The problem.
Look below for the line containing "h.2 b j hj⟩" and the line containing "Run.Agree n R r r')"; repeat exactly those two lines and all lines between them, and nothing else.

Collected data entries
================================
/-- What the sign-boundary loop can do: stop at the first key with top bit 1 or at the end, or at an UNWRITTEN
word after keys with top bit 0. -/
theorem scanFrom_cases (m : Memory) (b : BankId) (count i : Nat) :
    (∃ r, i ≤ r ∧ r ≤ i + count ∧ scanFrom m b count i = .ok r ∧
      (∀ j, i ≤ j → j < r → ∃ key, m.readKey b j = some key ∧ top key = false) ∧
      (r < i + count → ∃ key, m.readKey b r = some key ∧ top key = true)) ∨
    (∃ j, i ≤ j ∧ j < i + count ∧ m.readKey b j = none ∧
      (∀ j', i ≤ j' → j' < j → ∃ key, m.readKey b j' = some key ∧ top key = false) ∧
      scanFrom m b count i = .fault (.unwrittenKey b j)) := by
  induction count generalizing i with
  | zero => exact .inl ⟨i, le_rfl, le_rfl, rfl, by omega, by omega⟩
  | succ count ih =>
    unfold scanFrom
    cases hk : m.readKey b i with
    | none => exact .inr ⟨i, le_rfl, by omega, hk, by omega, withKey_none hk _⟩
    | some key =>
      rw [withKey_some hk]
      cases ht : top key with
      | true => exact .inl ⟨i, le_rfl, by omega, rfl, by omega, fun _ => ⟨key, hk, ht⟩⟩
      | false =>
        rcases ih (i + 1) with ⟨r, h1, h2, hs, hb, ha⟩ | ⟨j, h1, h2, hn, hb, hs⟩
        · refine .inl ⟨r, by omega, by omega, by simpa using hs, fun j hj hj' => ?_,
            fun h => ha (by omega)⟩
          rcases Nat.eq_or_lt_of_le hj with rfl | hj
          · exact ⟨key, hk, ht⟩
          · exact hb j hj hj'
        · refine .inr ⟨j, by omega, by omega, hn, fun j' hj hj' => ?_, by simpa using hs⟩
          rcases Nat.eq_or_lt_of_le hj with rfl | hj
          · exact ⟨key, hk, ht⟩
          · exact hb j' hj hj'

end Sys2Proof.Machine
end

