-- ==== Sys2Proof/Laws/Agreement.lean ====
section
/-! SUPPORT. What the pseudocode of the commands reads: COUNT and key words below N, and nothing else. Two
storages that agree there make a body end alike and leave storages that again agree there
(20_memory.md rule R74). -/

namespace Sys2Proof.Machine

variable {α β : Type}

theorem Memory.AgreesBelow.refl (n : Nat) (m : Memory) : Memory.AgreesBelow n m m :=
  ⟨rfl, fun _ _ _ => rfl⟩

theorem Memory.AgreesBelow.readCount {n : Nat} {m m' : Memory} (h : Memory.AgreesBelow n m m') (d : Digit) :
    m'.readCount d = m.readCount d := Memory.readCount_congr h.1.symm d

theorem Memory.AgreesBelow.readKey {n : Nat} {m m' : Memory} (h : Memory.AgreesBelow n m m') (b : BankId)
    {i : Nat} (hi : i < n) : m'.readKey b i = m.readKey b i := (h.2 b i hi).symm

theorem Memory.AgreesBelow.writeKey {n : Nat} {m m' : Memory} (h : Memory.AgreesBelow n m m') (b : BankId)
    (i : Nat) (v : Key) : Memory.AgreesBelow n (m.writeKey b i v) (m'.writeKey b i v) := by
  refine ⟨by simpa using h.1, fun b' j hj => ?_⟩
  simp only [Memory.readKey_writeKey]
  split
  · rfl
  · exact h.2 b' j hj

theorem Memory.AgreesBelow.writeCount {n : Nat} {m m' : Memory} (h : Memory.AgreesBelow n m m') (d : Digit)
    (v : Idx) : Memory.AgreesBelow n (m.writeCount d v) (m'.writeCount d v) :=
  ⟨by simp only [Memory.writeCount, h.1], fun b j hj => by simpa using h.2 b j hj⟩

theorem Memory.AgreesBelow.setCount {n : Nat} {m m' : Memory} (h : Memory.AgreesBelow n m m') (c : Counts) :
    Memory.AgreesBelow n { m with count := c } { m' with count := c } :=
  ⟨rfl, fun b j hj => by
    cases b
    · exact h.2 .b0 j hj
    · exact h.2 .b1 j hj⟩

/-- Two pieces of pseudocode end alike: with related values, with one error and storages that agree, or with
one fault. -/
def Run.Agree (n : Nat) (R : α → β → Prop) : Run α → Run β → Prop
  | .ok a, .ok b => R a b
  | .raised code m, .raised code' m' => code = code' ∧ Memory.AgreesBelow n m m'
  | .fault e, .fault e' => e = e'
  | _, _ => False

theorem Run.Agree.andThen {γ δ : Type} {n : Nat} {R : α → β → Prop} {S : γ → δ → Prop} {r : Run α}
    {r' : Run β} {f : α → Run γ} {f' : β → Run δ} (h : Run.Agree n R r r')
    (hf : ∀ a b, R a b → Run.Agree n S (f a) (f' b)) : Run.Agree n S (r.andThen f) (r'.andThen f') := by
  cases r <;> cases r' <;> first | exact hf _ _ h | exact h | exact h.elim

theorem loopFrom_agree {n : Nat} {R : α → β → Prop} {body : Nat → α → Run α} {body' : Nat → β → Run β}
    {count i : Nat} {a : α} {b : β} (start : R a b)
    (step : ∀ j a b, i ≤ j → j < i + count → R a b → Run.Agree n R (body j a) (body' j b)) :
    Run.Agree n R (loopFrom body count i a) (loopFrom body' count i b) := by
  induction count generalizing i a b with
  | zero => exact start
  | succ count ih =>
    rw [loopFrom_succ, loopFrom_succ]
    exact (step i a b le_rfl (by omega) start).andThen fun a' b' h =>
      ih h fun j a b hj hj' => step j a b (by omega) (by omega)

variable {n : Nat} {m m' : Memory}

theorem withKey_agree {R : α → β → Prop} (h : Memory.AgreesBelow n m m') {b : BankId} {i : Nat} (hi : i < n)
    {f : Key → Run α} {f' : Key → Run β} (hf : ∀ key, Run.Agree n R (f key) (f' key)) :
    Run.Agree n R (withKey m b i f) (withKey m' b i f') := by
  simp only [withKey, h.readKey b hi]
  cases m.readKey b i with
  | some key => exact hf key
  | none => exact rfl

theorem withCount_agree {R : α → β → Prop} (h : Memory.AgreesBelow n m m') {d : Digit}
    {f : Idx → Run α} {f' : Idx → Run β} (hf : ∀ v, Run.Agree n R (f v) (f' v)) :
    Run.Agree n R (withCount m d f) (withCount m' d f') := by
  simp only [withCount, h.readCount d]
  cases m.readCount d with
  | some v => exact hf v
  | none => exact rfl

theorem histBody_agree (h : Memory.AgreesBelow n m m') (k : BitVec 3) (sb : BankId) :
    Run.Agree n (Memory.AgreesBelow n) (histBody k sb n m) (histBody k sb n m') :=
  loopFrom_agree h fun _ _ _ _ hj h =>
    withKey_agree h (by omega) fun _ => withCount_agree h fun _ => h.writeCount ..

theorem offsBody_agree (h : Memory.AgreesBelow n m m') :
    Run.Agree n (Memory.AgreesBelow n) (offsBody m) (offsBody m') := by
  simp only [offsBody, ← h.1]
  cases firstUnwritten 0 m.count.toList with
  | some d => exact rfl
  | none => exact h.setCount _

theorem scatBody_agree {n : Idx} (h : Memory.AgreesBelow n.toNat m m') (k : BitVec 3) (sb db : BankId) :
    Run.Agree n.toNat (Memory.AgreesBelow n.toNat) (scatBody k sb db n m) (scatBody k sb db n m') := by
  refine loopFrom_agree h fun _ _ _ _ hj h =>
    withKey_agree h (by omega) fun _ => withCount_agree h fun p => ?_
  by_cases hp : n ≤ p
  · rw [if_pos hp, if_pos hp]
    exact ⟨rfl, h⟩
  · rw [if_neg hp, if_neg hp]
    exact (h.writeKey ..).writeCount ..

theorem passBody_agree {n : Idx} (h : Memory.AgreesBelow n.toNat m m') (k : BitVec 3) (sb db : BankId) :
    Run.Agree n.toNat (Memory.AgreesBelow n.toNat) (passBody k sb db n m) (passBody k sb db n m') :=
  (histBody_agree (h.setCount _) k sb).andThen fun _ _ h =>
    (offsBody_agree h).andThen fun _ _ h => scatBody_agree h k sb db

theorem wsortBody_agree {n : Idx} (h : Memory.AgreesBelow n.toNat m m') :
    Run.Agree n.toNat (Memory.AgreesBelow n.toNat) (wsortBody n m) (wsortBody n m') :=
  Run.Agree.andThen (R := fun w w' : Memory × BankId => Memory.AgreesBelow n.toNat w.1 w'.1 ∧ w.2 = w'.2)
    (loopFrom_agree ⟨h, rfl⟩ fun _ w w' _ _ h => by
      obtain ⟨m, b⟩ := w
      obtain ⟨m', b'⟩ := w'
      obtain ⟨h, rfl⟩ := h
      exact (passBody_agree h _ _ _).andThen fun _ _ h => ⟨h, rfl⟩)
    fun _ _ h => h.1

theorem reverseRange_agree (h : Memory.AgreesBelow n m m') (b : BankId) {f t : Nat} (ht : t ≤ n) :
    Run.Agree n (Memory.AgreesBelow n) (reverseRange b f t m) (reverseRange b f t m') :=
  loopFrom_agree h fun _ _ _ _ hj h =>
    withKey_agree h (by omega) fun _ => withKey_agree h (by omega) fun _ => (h.writeKey ..).writeKey ..

theorem rotateRange_agree (h : Memory.AgreesBelow n m m') (b : BankId) {f p t : Nat} (hf : f ≤ p)
    (hp : p ≤ t) (ht : t ≤ n) :
    Run.Agree n (Memory.AgreesBelow n) (rotateRange b f p t m) (rotateRange b f p t m') :=
  (reverseRange_agree h b ht).andThen fun _ _ h =>
    (reverseRange_agree h b (by omega)).andThen fun _ _ h => reverseRange_agree h b ht

theorem scanFrom_agree (h : Memory.AgreesBelow n m m') (b : BankId) {count i : Nat} (hi : i + count ≤ n) :
    Run.Agree n (fun r r' => r = r' ∧ r ≤ i + count) (scanFrom m b count i) (scanFrom m' b count i) := by
  induction count generalizing i with
  | zero => exact ⟨rfl, le_rfl⟩
  | succ count ih =>
    refine withKey_agree h (by omega) fun key => ?_
    cases top key with
    | true => exact ⟨rfl, by omega⟩
    | false =>
      have := ih (i := i + 1) (by omega)
      rwa [Nat.add_right_comm, Nat.add_assoc] at this

theorem scan_agree {n : Idx} (h : Memory.AgreesBelow n.toNat m m') (b : BankId) :
    Run.Agree n.toNat (fun r r' : Idx => r = r' ∧ r.toNat ≤ n.toNat) (scan b n m) (scan b n m') :=
  (scanFrom_agree h b (by omega)).andThen fun r r' hr =>
    ⟨by rw [hr.1], by have := n.isLt; rw [BitVec.toNat_ofNat, Nat.mod_eq_of_lt] <;> omega⟩

theorem sortiBody_agree {n : Idx} (h : Memory.AgreesBelow n.toNat m m') :
    Run.Agree n.toNat (fun w w' => Memory.AgreesBelow n.toNat w.1 w'.1 ∧ w.2 = w'.2)
      (sortiBody n m) (sortiBody n m') :=
  (wsortBody_agree h).andThen fun _ _ h => (scan_agree h .b0).andThen fun r r' hr => by
    obtain ⟨rfl, hr⟩ := hr
    exact (rotateRange_agree h .b0 (Nat.zero_le _) hr le_rfl).andThen fun _ _ h => ⟨h, rfl⟩

theorem sortfBody_agree {n : Idx} (h : Memory.AgreesBelow n.toNat m m') :
    Run.Agree n.toNat (fun w w' => Memory.AgreesBelow n.toNat w.1 w'.1 ∧ w.2 = w'.2)
      (sortfBody n m) (sortfBody n m') :=
  (sortiBody_agree h).andThen fun w w' hw => by
    obtain ⟨h, hr⟩ := hw
    rw [← hr]
    exact (reverseRange_agree h .b0 (Nat.sub_le _ _)).andThen fun _ _ h => ⟨h, rfl⟩

/-- The body of every command, once its checks have passed. -/
theorem commandBody_agree {i : Instr} {s : State} (hc : commandChecks i s = none)
    (h : Memory.AgreesBelow s.n.toNat s.mem m) :
    Run.Agree s.n.toNat (fun w w' => Memory.AgreesBelow s.n.toNat w.1 w'.1 ∧ w.2 = w'.2)
      (commandBody i s) (commandBody i { s with mem := m }) := by
  have keep {r r' : Run Memory} (hr : Run.Agree s.n.toNat (Memory.AgreesBelow s.n.toNat) r r') :
      Run.Agree s.n.toNat (fun w w' => Memory.AgreesBelow s.n.toNat w.1 w'.1 ∧ w.2 = w'.2)
        (r.andThen fun m => .ok (m, s.result)) (r'.andThen fun m => .ok (m, s.result)) :=
    hr.andThen fun _ _ h => ⟨h, rfl⟩
  cases i with
  | nop => exact keep (r := .ok _) (r' := .ok _) h
  | clr => exact keep (r := .ok _) (r' := .ok _) (h.setCount _)
  | hist k sb => exact keep (histBody_agree h k sb)
  | offs => exact keep (offsBody_agree h)
  | scat k sb db => exact keep (scatBody_agree h k sb db)
  | pass k sb db => exact keep (passBody_agree h k sb db)
  | wsort => exact keep (wsortBody_agree h)
  | rev b =>
    simp only [commandChecks, Option.or_eq_none_iff, checkRevRange_none] at hc
    exact keep (reverseRange_agree h b (BitVec.le_def.mp hc.2.2))
  | rot b =>
    simp only [commandChecks, Option.or_eq_none_iff, checkRotRange_none] at hc
    exact keep (rotateRange_agree h b (BitVec.le_def.mp hc.2.1) (BitVec.le_def.mp hc.2.2.1)
      (BitVec.le_def.mp hc.2.2.2))
  | signb b => exact (scan_agree h b).andThen fun _ _ hr => ⟨h, hr.1⟩
  | sorti => exact sortiBody_agree h
  | sortf => exact sortfBody_agree h
  | hwr addr data => exact ⟨h, rfl⟩
  | hrd addr => exact ⟨h, rfl⟩

end Sys2Proof.Machine
end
================================
Result of the exercise.
  ⟨by simp only [Memory.writeCount, h.1], fun b j hj => by simpa using h.2 b j hj⟩

theorem Memory.AgreesBelow.setCount {n : Nat} {m m' : Memory} (h : Memory.AgreesBelow n m m') (c : Counts) :
    Memory.AgreesBelow n { m with count := c } { m' with count := c } :=
  ⟨rfl, fun b j hj => by
    cases b
    · exact h.2 .b0 j hj
    · exact h.2 .b1 j hj⟩

/-- Two pieces of pseudocode end alike: with related values, with one error and storages that agree, or with
one fault. -/
def Run.Agree (n : Nat) (R : α → β → Prop) : Run α → Run β → Prop
  | .ok a, .ok b => R a b
  | .raised code m, .raised code' m' => code = code' ∧ Memory.AgreesBelow n m m'
  | .fault e, .fault e' => e = e'
  | _, _ => False

theorem Run.Agree.andThen {γ δ : Type} {n : Nat} {R : α → β → Prop} {S : γ → δ → Prop} {r : Run α}
    {r' : Run β} {f : α → Run γ} {f' : β → Run δ} (h : Run.Agree n R r r')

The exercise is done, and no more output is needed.